Limited credit is available for the expense of caring for certain elderly family members (which includes premiums paid for LTC insurance coverage). The amount of credit is determined based on the taxpayer’s adjusted gross income and cannot exceed $5,000 per qualifying family member in a taxable year ($10,000 for two or more family members). A deduction is allowed for all premium payments made directly by the taxpayer for LTC insurance policies or certificates that provide coverage primarily for any qualified long-term care services for the taxpayer, the taxpayer’s parents, or the taxpayer’s grandparents. In order to take this deduction, the premiums must not have been deducted elsewhere on your tax return when you determine your Montana adjusted gross income.

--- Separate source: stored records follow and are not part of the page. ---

-- ==== Sys2Proof/Tests/Witness3.lean ====
section
/-!
SUPPORT. Witnesses of the statements: concrete states and operands that meet the hypotheses, clause by clause, for the events and remaining commands of
chapters 1 to 9.
-/
namespace Sys2Proof.Tests
open Sys2Proof Sys2Proof.Machine
set_option Elab.async false

/-! ### The queue, the clock and the invariant (obligations of chapter 1) -/

theorem witness_EmptyQueue : s0.pending = [] ∧ s0.dev.por = true ∧ s0.host.msgWait = [] ∧
    (let s : State := { s0 with dev := { s0.dev with por := false }, host := { s0.host with msgWait := [.unsupported 0] } }
     s.dev.por = false ∧ s.host.msgWait ≠ []) := by decide +kernel

theorem witness_Front : let s := { s0 with pending := [.acquireTimeout 0] }
    s.pending = .acquireTimeout 0 :: [] := by decide +kernel

/-- A state with a word in memory that keeps the canonical form, and a step from it. -/
theorem witness_Canonical : let s := memWrite 0 [1] s0
    State.Inv s ∧ s.mem.mem.bytes ≠ [] ∧ ∃ t, Sys2Proof.Machine.step s = .next t := by
  have h : (memWrite 0 [1] s0).mem.mem.wf = true := by decide +kernel
  exact ⟨h, by decide +kernel, _, rfl⟩

/-! ### The mailbox (obligations of chapters 15, 19 and 22) -/

/-- Reserved byte 3 set: no common check lets it through. -/
def badCmd : Mbx := cmd 0x0101 [(3, 1)]

theorem witness_RejectedCommandsOnlyComplete :
    ∀ b ∈ [By.own, .pf, .any, .mgmt, .pfMgmt], (admitCmd badCmd b [(16, 2), (24, 8)] s0).1 ≠ stOk := by decide +kernel

theorem witness_CommonChecksOfACommand_reserved : reservedClear badCmd [] = false ∧ reservedClear (cmd 0x0103 [(16, 2)]) [(16, 1)] = false ∧
    reservedClear (cmd 0x0103 [(16, 1)]) [(16, 1)] = true ∧ (16, 1) ∈ partBytes (mfld (cmd 0x0103 [(16, 1)]) 0 2) ∧
    reservedClear (cmd 0x0202 []) [] = true := by decide +kernel

theorem witness_CommonChecksOfACommand_recovery : let s := updDev (fun d => { d with fwRecovery := true }) s0
    recoveryRefuses (beginCmd (cmd 0x0202 []) s) (mfld (cmd 0x0202 []) 0 2) = true ∧
    recordsCtx (beginCmd (cmd 0x0202 []) s) 0 = false := by decide +kernel

theorem witness_CommonChecksOfACommand_shutOut :
    let s := updDet (fun d => { d with replay := some { Replay.blank with ctx := some 0 } }) s0
    recoveryRefuses (beginCmd (cmd 0x0202 []) s) 0x0202 = false ∧ shutOut (cmd 0x0202 []) (beginCmd (cmd 0x0202 []) s) = true := by
  decide +kernel

theorem witness_CommonChecksOfACommand_form : let m := cmd 0x0101 [(2, 3)]
    recoveryRefuses (beginCmd m s0) (mfld m 0 2) = false ∧ shutOut m (beginCmd m s0) = false ∧
    onlyFields (mbytes m) [(0, 3), (4, 12)] = true ∧ mfld m 2 1 < 4 ∧ issuerOk .any m.input.toNat = true ∧ m.data = .ok [] [] ∧
    4 ≤ mfld (cmd 0x0101 [(2, 4)]) 2 1 ∧ issuerOk .mgmt 0 = false ∧ onlyFields (mbytes badCmd) [(0, 3), (4, 12)] = false := by
  decide +kernel
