-- ==== Sys2Proof/Tests/Witness4.lean ====
section
/-!
SUPPORT. Witnesses of the statements: concrete states and operands that meet the hypotheses, clause by clause, for the events and remaining commands of
chapters 10 to 23.
-/
namespace Sys2Proof.Tests
open Sys2Proof Sys2Proof.Machine
set_option Elab.async false

/-! ### Weight sets, the thatch engine and sequences (obligations of chapter 10) -/

theorem shaRound_length (v : List W32) (k : W32 × W32) (h : v.length = 8) : (shaRound v k).length = 8 := by
  unfold shaRound; split
  · rfl
  · exact h

theorem shaFold_length (m : List (List Byte)) : ∀ h : List W32, h.length = 8 → (m.foldl shaBlock h).length = 8 := by
  have hk : ∀ (l : List (W32 × W32)) (h : List W32), h.length = 8 → (l.foldl shaRound h).length = 8 := by
    intro l
    induction l with
    | nil => exact fun h e => e
    | cons k l ih => exact fun h e => ih _ (shaRound_length h k e)
  induction m with
  | nil => exact fun h e => e
  | cons b m ih => intro h e; exact ih _ (by simp [shaBlock, List.length_zipWith, hk _ h e, e])

theorem sha256_length (m : List Byte) : (sha256 m).length = 32 := by
  have h : (shaFold shaInit (m ++ shaPad m.length)).length = 8 := shaFold_length _ _ (by rfl)
  have hb : ∀ w : W32, (beBytes 4 w.toNat).length = 4 := fun _ => rfl
  rw [sha256, shaWordsBytes, List.length_flatMap, List.map_congr_left (fun w _ => hb w), List.map_const', h]; rfl

/-- Thirty-two bytes placed at address 0 of empty memory read back. -/
theorem bytesAt_setBytes (l : List Byte) (h : l.length = 32) : (Mem.setBytes ⟨[], []⟩ 0 l).bytesAt 0 32 = l := by
  have hd : ∀ w, (Mem.setBytes ⟨[], []⟩ 0 l).diffAt w = 0 := by
    have : ∀ (k : List Byte) (m : Mem) (a : Nat), (m.setBytes a k).diff = m.diff := by
      intro k
      induction k with
      | nil => exact fun _ _ => rfl
      | cons b k ih => exact fun m a => ih _ _
    intro w; simp only [Mem.diffAt, this]; rfl
  have hw : wordsOf 0 32 = [0, 1] := by decide
  have hc : eccDecode 0 = .clean := by decide
  simp only [Mem.bytesAt, hw, List.flatMap_cons, List.flatMap_nil, List.append_nil, Mem.decode, hd, hc, Mem.raw, Nat.mul_zero]
  apply List.ext_getElem
  · simp [h]
  · intro i h1 h2
    have e := Mem.byte_setBytes_eq (m := ⟨[], []⟩) (a := 0) (bs := l) (i := i) h2
    rw [Nat.zero_add] at e
    rw [← e]
    simp only [Nat.zero_mod, List.drop_zero, List.getElem_take]
    rcases Nat.lt_or_ge i 16 with hi | hi
    · simp [List.getElem_append, hi]
    · simp [List.getElem_append, Nat.not_lt.mpr hi, Nat.add_sub_cancel' hi]

/-- The leaf of block 0 of a zero image. -/
def leaf0 : List Byte := leafHash 0 (imageBlock (sliceBytes [] 0 65536) 0)

/-- The state after reset with weight set 4095 of function 0, one block at a rack-remote home, and a leaf table at address 0. -/
def repairState (leaf : List Byte) : State :=
  updMem (fun t => { t with mem := t.mem.setBytes 0 leaf }) (s0.setWeight 4095 (some ⟨0, 1, 1, 1, 0, 65536, []⟩))

theorem repair_table (l : List Byte) (h : l.length = 32) :
    (leafTable (admitCmd (cmd 0x0312 [(16, 4095), (24, 1)]) .own [(16, 3), (20, 8), (32, 8)] (repairState l)).2
      ⟨0, 1, 1, 1, 0, 65536, []⟩).getD 0 [] = l := by
  have e : (admitCmd (cmd 0x0312 [(16, 4095), (24, 1)]) .own [(16, 3), (20, 8), (32, 8)] (repairState l)).2.mem.mem =
      (repairState l).mem.mem := by
    simp only [admitCmd]; split
    · rfl
    · split <;> rfl
  simp only [leafTable, e]
  exact bytesAt_setBytes l h

theorem witness_WeightRepair : let m := cmd 0x0312 [(16, 4095), (24, 1)]
    let w : WeightSet := ⟨0, 1, 1, 1, 0, 65536, []⟩
    ∀ l ∈ [leaf0, leaf0.map (· + 1)], let r := admitCmd m .own [(16, 3), (20, 8), (32, 8)] (repairState l)
    r.1 = stOk ∧ ownWeight m r.2 (mfld m 16 2) = some w ∧ mfld m 18 1 < 2 ∧ mfld m 24 4 ≠ 0 ∧ mfld m 20 4 + mfld m 24 4 ≤ w.blocks ∧
    mfld m 18 1 ≠ 1 ∧ weightBusy r.2 (mfld m 16 2) = false ∧
    (weightSource m r.2 (mfld m 18 1) (mfld m 32 8) (65536 * mfld m 24 4)).1 = stOk ∧
    (writeBlocks (mfld m 16 2) (mfld m 20 4) (mfld m 24 4) (sliceBytes (mdata m) 0 65536) r.2).isSome = true := by decide +kernel

theorem witness_WeightRepair_leaves : let m := cmd 0x0312 [(16, 4095), (24, 1)]
    let w : WeightSet := ⟨0, 1, 1, 1, 0, 65536, []⟩
    let a := fun l => (admitCmd m .own [(16, 3), (20, 8), (32, 8)] (repairState l)).2
    leafHash (0 + 0) (imageBlock (sliceBytes (mdata m) 0 65536) 0) = (leafTable (a leaf0) w).getD (0 + 0) [] ∧
    leafHash (0 + 0) (imageBlock (sliceBytes (mdata m) 0 65536) 0) ≠ (leafTable (a (leaf0.map (· + 1))) w).getD (0 + 0) [] := by
  have hl : leaf0.length = 32 := sha256_length _
  refine ⟨(repair_table leaf0 hl).symm, fun h => ?_⟩
  have e : leaf0 = leaf0.map (· + 1) := h.trans (repair_table _ (by rw [List.length_map, hl]))
  generalize leaf0 = l at hl e
  cases l with
  | nil => cases hl
  | cons b l =>
    have h1 : b = b + 1 := (List.cons.inj e).1
    exact absurd h1 (by bv_omega)

theorem witness_WeightVerify : let m := cmd 0x0311 [(16, 4095), (18, 1)]
    let r := admitCmd m .own [(16, 3)] (s0.setWeight 4095 (some ⟨0, 1, 1, 0, 0, 65536, []⟩))
    r.1 = stOk ∧ mfld m 18 1 = 1 ∧ ownWeight m r.2 (mfld m 16 2) = some ⟨0, 1, 1, 0, 0, 65536, []⟩ ∧
    (⟨0, 1, 1, 0, 0, 65536, []⟩ : WeightSet).home ≠ 1 := by decide +kernel

/-- The state after reset with a range for function 0 and room for one rack-remote weight set of one block. -/
def installState : State :=
  (updMem (fun m => { m with remotes := [⟨0, 0, 0, 65536⟩] }) (withRange 0 1)).setQuota 0 1 ⟨65536, 0⟩ |>.setQuota 0 0 ⟨65536, 0⟩

/-- The command that installs one byte there, with the state that it meets. -/
def installMet : Nat × State := admitCmd (sent 0 0x0310 [(24, 1), (33, 1)] [0]) .own [(16, 18), (40, 16)] installState

/-- What the creation of its region answers. -/
def installRegion : Nat × Nat × State := createRegion 0 1 1 false none installMet.2

/-- The state in which the leaf table's range is charged and the set stored. -/
def installCharged : State := (charge 0 0 65536 (ownFrames 0 1 1 installRegion.2.2)).setWeight 0 (some
  { ctx := 0, region := installRegion.2.1, blocks := 1, home := 1, leafBase := 65536, leafLen := 65536, root := [] })

theorem witness_WeightInstall : let m := sent 0 0x0310 [(24, 1), (33, 1)] [0]
    mfld m 24 8 ≠ 0 ∧ ceilDiv (mfld m 24 8) 65536 = 1 ∧ mfld m 32 1 = 0 ∧ mfld m 33 1 = 1 ∧ mfld m 40 8 = 0 ∧ issuer m = 0 := by
  decide +kernel

theorem witness_WeightInstall_state : installMet.1 = stOk ∧ ctxOwns installMet.2 0 0 32 = true ∧ ctxWeights installMet.2 0 < 64 ∧
    (installMet.2.weight 0).isNone = true ∧ installRegion.1 = stOk ∧
    overQuota installRegion.2.2 0 0 65536 = false ∧ anyRange installRegion.2.2 1 = some 1 := by decide +kernel

theorem markDirty_weights (t : MemTiers) (a n : Nat) : (t.markDirty a n).weights = t.weights := by
  unfold MemTiers.markDirty
  split <;> try rfl
  generalize List.range _ = l
  induction l generalizing t with
  | nil => rfl
  | cons x l ih =>
    rw [List.foldl_cons, ih]
    by_cases h : (t.frame ((a / 4096 + x) / 16)).track <;> simp [h, MemTiers.setFrame]

theorem memWrite_weight {a : Nat} {bs : List Byte} (h : edgeWords a bs.length = []) (s : State) (n : Nat) :
    (memWrite a bs s).weight n = s.weight n := by
  unfold memWrite checkEdges
  rw [h]
  exact congrArg (fun x => Tab.get none x n) (markDirty_weights _ _ _)

theorem writeBlocks_remote {n first count : Nat} {img : List Byte} {s : State} (h : (s.weight n).map WeightSet.home = some 1) :
    (writeBlocks n first count img s).isSome = true := by
  unfold writeBlocks
  cases e : s.weight n with
  | none => rfl
  | some w =>
    rw [e] at h
    simp [Option.some.inj h]

theorem witness_WeightInstall_written : (writeBlocks 0 0 1 (sliceBytes [0] 0 1)
    (memWrite 65536 ((List.range 1).flatMap fun i => leafHash i (imageBlock (sliceBytes [0] 0 1) i)) installCharged)).isSome = true :=
  writeBlocks_remote (by
    have h : ((List.range 1).flatMap fun i => leafHash i (imageBlock (sliceBytes [0] 0 1) i)).length = 32 := by
      rw [show List.range 1 = [0] from rfl, List.flatMap_cons, List.flatMap_nil, List.append_nil, leafHash, sha256_length]
    rw [memWrite_weight (by rw [h]; decide +kernel)]
    decide +kernel)

theorem witness_ThatchBegin : let b := [(0, 2)]
    let j : Job := ⟨BitVec.ofNat 512 (pack b), 0, 0, none, none⟩
    let s := { s0 with core := { s0.core with jobs := [(0x33, [j])] } }
    headJob 0x30 s0 = none ∧ headJob (0x30 + (3 : BitVec 2).toNat) s = some j ∧ fld (leBytes 64 j.block.toNat) 0 1 ≠ 1 := by decide +kernel

/-- A BEGIN that is in order, of a running command of plate 1, and a job that carries it. -/
def beginJob (l : Option Live) : Job := ⟨BitVec.ofNat 512 (pack [(0, 1)]), 0, 0, l, none⟩

theorem witness_ThatchBegin_good : let b := leBytes 64 (beginJob none).block.toNat
    (fld b 0 1 = 1 ∧ onlyFields b [(0, 1), (2, 3), (8, 8)] = true ∧ fld b 2 2 < 512 ∧ fld b 4 1 < 64) ∧ (beginJob none).live = none ∧
    (let l : Live := ⟨1, 0, 0, 0, 0, 7, 0, 0, false⟩
     (beginJob (some l)).live = some l ∧ (readSchedule s0 0 l 0).2.1 = none ∧
     ((List.replicate 64 (⟨0, 1, 0, 0, 0, 1, 256, [3], [], [], [], [], 0⟩ : Thatch)).filter fun x => x.dies.contains 3).length = 64 ∧
     (s0.mem.thatch.filter fun x => x.dies.contains 3).length < 64) := by decide +kernel
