/-- A request frame at the head of a byte stream: the instruction and the bytes after the frame. The size that
its parts give must agree with the `length` field, in every format (R92, R108). -/
def decodeRequest (raw : List Byte) : Except DecodeError (Instr × List Byte) :=
  match decodeRequestRow raw with
  | .error e => .error e
  | .ok x => if (wordAt raw 4).toNat + 6 = requestSize raw then .ok x else .error .length

/-- The fields of a received frame (R91); its protocol identifier and function code select the row. -/
def rspFields (raw : List Byte) : RspFrame :=
  { tid := wordAt raw 0, length := wordAt raw 4, unit := byteAt raw 6, body := raw.drop 8 }

/-- The normal-response row of a function code. -/
def rspRow (r : RspFrame) : FunctionCode → Instr
  | .readCoils => .readCoilsRsp r
  | .readDiscreteInputs => .readDiscreteInputsRsp r
  | .readHoldingRegisters => .readHoldingRegistersRsp r
  | .readInputRegisters => .readInputRegistersRsp r
  | .writeSingleCoil => .writeSingleCoilRsp r
  | .writeSingleRegister => .writeSingleRegisterRsp r
  | .writeMultipleCoils => .writeMultipleCoilsRsp r
  | .writeMultipleRegisters => .writeMultipleRegistersRsp r

/-- The exception-response row of a function code. -/
def excRow (r : RspFrame) : FunctionCode → Instr
  | .readCoils => .readCoilsExc r
  | .readDiscreteInputs => .readDiscreteInputsExc r
  | .readHoldingRegisters => .readHoldingRegistersExc r
  | .readInputRegisters => .readInputRegistersExc r
  | .writeSingleCoil => .writeSingleCoilExc r
  | .writeSingleRegister => .writeSingleRegisterExc r
  | .writeMultipleCoils => .writeMultipleCoilsExc r
  | .writeMultipleRegisters => .writeMultipleRegistersExc r

/-- A received frame as a row of the table, `e` being `PEND_FC`: exception first, then normal response
(R107, R110). A frame that is no row still has its effect: RX_FRAME completes with ProtocolError (R160). -/
def decodeResponse (e : Byte) (raw : List Byte) : Except DecodeError Instr :=
  if raw.length < 8 then .error .tooShort
  else if wordAt raw 2 ≠ config.protocolId then .error .protocolId
  else
    match FunctionCode.ofByte? e with
    | none => .error .functionCode
    | some fc =>
      if byteAt raw 7 = (e ||| 0x80) then .ok (excRow (rspFields raw) fc)
      else if byteAt raw 7 = e then
        if (rspRow (rspFields raw) fc).wellFormed then .ok (rspRow (rspFields raw) fc) else .error .length
      else .error .functionCode

/-- The decoder, total on any bits: by direction, then by bits (R107). -/
def decode (e : Byte) : Encoded → Except DecodeError Instr
  | .request frame => (decodeRequest frame).map Prod.fst
  | .response raw => decodeResponse e raw
  | .conv p => decodeConv p

/-- `HDR(t, u, L, f, a)`, the first ten bytes of every request (40_request_encode.md R130), with the
`PROTOCOL_ID` of `k`. -/
def header (k : Config) (t : Word) (u : Byte) (len : Nat) (f : Byte) (a : Word) : List Byte :=
  [hi t, lo t, hi k.protocolId, lo k.protocolId, hi (BitVec.ofNat 16 len), lo (BitVec.ofNat 16 len), u, f,
    hi a, lo a]

/-- REQ_FIXED, 12 bytes, `length` 6 (R93). -/
def reqFixed (k : Config) (t : Word) (u f : Byte) (a v : Word) : List Byte :=
  header k t u 6 f a ++ [hi v, lo v]

/-- REQ_MCOILS, `length` 7 + `bc` (R94). -/
def reqMCoils (k : Config) (t : Word) (u : Byte) (a qty : Word) (bits : List Bool) : List Byte :=
  header k t u (7 + bitsByteCount qty) 0x0F a ++
    [hi qty, lo qty, BitVec.ofNat 8 (bitsByteCount qty)] ++ packBits qty bits

/-- REQ_MREGS, `length` 7 + `2*qty` (R95; 90_conflicts.md C1). -/
def reqMRegs (k : Config) (t : Word) (u : Byte) (a qty : Word) (words : List Word) : List Byte :=
  header k t u (7 + regsByteCount qty) 0x10 a ++
    [hi qty, lo qty, BitVec.ofNat 8 (regsByteCount qty)] ++ packWords words

/-- A response frame: the header of R91, the function code, the body (R96, R99 to R101). -/
def rspFrame (f : Byte) (r : RspFrame) : List Byte :=
  [hi r.tid, lo r.tid, hi config.protocolId, lo config.protocolId, hi r.length, lo r.length, r.unit, f] ++ r.body

/-- The encoder. A request's frame takes the identifier `t` and the unit `u`, which are no operands of the
command (R130). -/
def encode (t : Word) (u : Byte) : Instr → Encoded
  | .readCoils addr qty => .request (reqFixed config t u 0x01 addr qty)
  | .readDiscreteInputs addr qty => .request (reqFixed config t u 0x02 addr qty)
  | .readHoldingRegisters addr qty => .request (reqFixed config t u 0x03 addr qty)
  | .readInputRegisters addr qty => .request (reqFixed config t u 0x04 addr qty)
  | .writeSingleCoil addr coil => .request (reqFixed config t u 0x05 addr (coilValue coil))
  | .writeSingleRegister addr value => .request (reqFixed config t u 0x06 addr value)
  | .writeMultipleCoils addr qty bits => .request (reqMCoils config t u addr qty bits)
  | .writeMultipleRegisters addr qty words => .request (reqMRegs config t u addr qty words)
  | .readCoilsRsp r => .response (rspFrame 0x01 r)
  | .readDiscreteInputsRsp r => .response (rspFrame 0x02 r)
  | .readHoldingRegistersRsp r => .response (rspFrame 0x03 r)
  | .readInputRegistersRsp r => .response (rspFrame 0x04 r)
  | .writeSingleCoilRsp r => .response (rspFrame 0x05 r)
  | .writeSingleRegisterRsp r => .response (rspFrame 0x06 r)
  | .writeMultipleCoilsRsp r => .response (rspFrame 0x0F r)
  | .writeMultipleRegistersRsp r => .response (rspFrame 0x10 r)
  | .readCoilsExc r => .response (rspFrame 0x81 r)
  | .readDiscreteInputsExc r => .response (rspFrame 0x82 r)
  | .readHoldingRegistersExc r => .response (rspFrame 0x83 r)
  | .readInputRegistersExc r => .response (rspFrame 0x84 r)
  | .writeSingleCoilExc r => .response (rspFrame 0x85 r)
  | .writeSingleRegisterExc r => .response (rspFrame 0x86 r)
  | .writeMultipleCoilsExc r => .response (rspFrame 0x8F r)
  | .writeMultipleRegistersExc r => .response (rspFrame 0x90 r)
  | .r2fLH words => .conv { op := 0b00, words := words, word := 0 }
  | .r2fHL words => .conv { op := 0b01, words := words, word := 0 }
  | .s16 word => .conv { op := 0b10, words := [], word := word }

/-- The command record of a request, the unused fields 0 (R22, R113). -/
def encodeCommand : Instr → Option Command
  | .readCoils addr qty => some ⟨0x01, addr, qty, false, 0, [], []⟩
  | .readDiscreteInputs addr qty => some ⟨0x02, addr, qty, false, 0, [], []⟩
  | .readHoldingRegisters addr qty => some ⟨0x03, addr, qty, false, 0, [], []⟩
  | .readInputRegisters addr qty => some ⟨0x04, addr, qty, false, 0, [], []⟩
  | .writeSingleCoil addr coil => some ⟨0x05, addr, 0, coil, 0, [], []⟩
  | .writeSingleRegister addr value => some ⟨0x06, addr, 0, false, value, [], []⟩
  | .writeMultipleCoils addr qty bits => some ⟨0x0F, addr, qty, false, 0, bits, []⟩
  | .writeMultipleRegisters addr qty words => some ⟨0x10, addr, qty, false, 0, [], words⟩
  | .readCoilsRsp _ | .readDiscreteInputsRsp _ | .readHoldingRegistersRsp _ | .readInputRegistersRsp _ => none
  | .writeSingleCoilRsp _ | .writeSingleRegisterRsp _ => none
  | .writeMultipleCoilsRsp _ | .writeMultipleRegistersRsp _ => none
  | .readCoilsExc _ | .readDiscreteInputsExc _ | .readHoldingRegistersExc _ | .readInputRegistersExc _ => none
  | .writeSingleCoilExc _ | .writeSingleRegisterExc _ => none
  | .writeMultipleCoilsExc _ | .writeMultipleRegistersExc _ => none
  | .r2fLH _ | .r2fHL _ | .s16 _ => none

A deduction is allowed for all premium payments made directly by the taxpayer for LTC insurance policies or certificates that provide coverage primarily for any qualified long-term care services for the taxpayer, the taxpayer’s parents, or the taxpayer’s grandparents. In order to take this deduction, the premiums must not have been deducted elsewhere on your tax return when you determine your Montana adjusted gross income.
*The federal government sets a new minimum and maximum amounts each year, but states can set their own minimum requirements at any level between the federal limits. This information is based on the best available sources.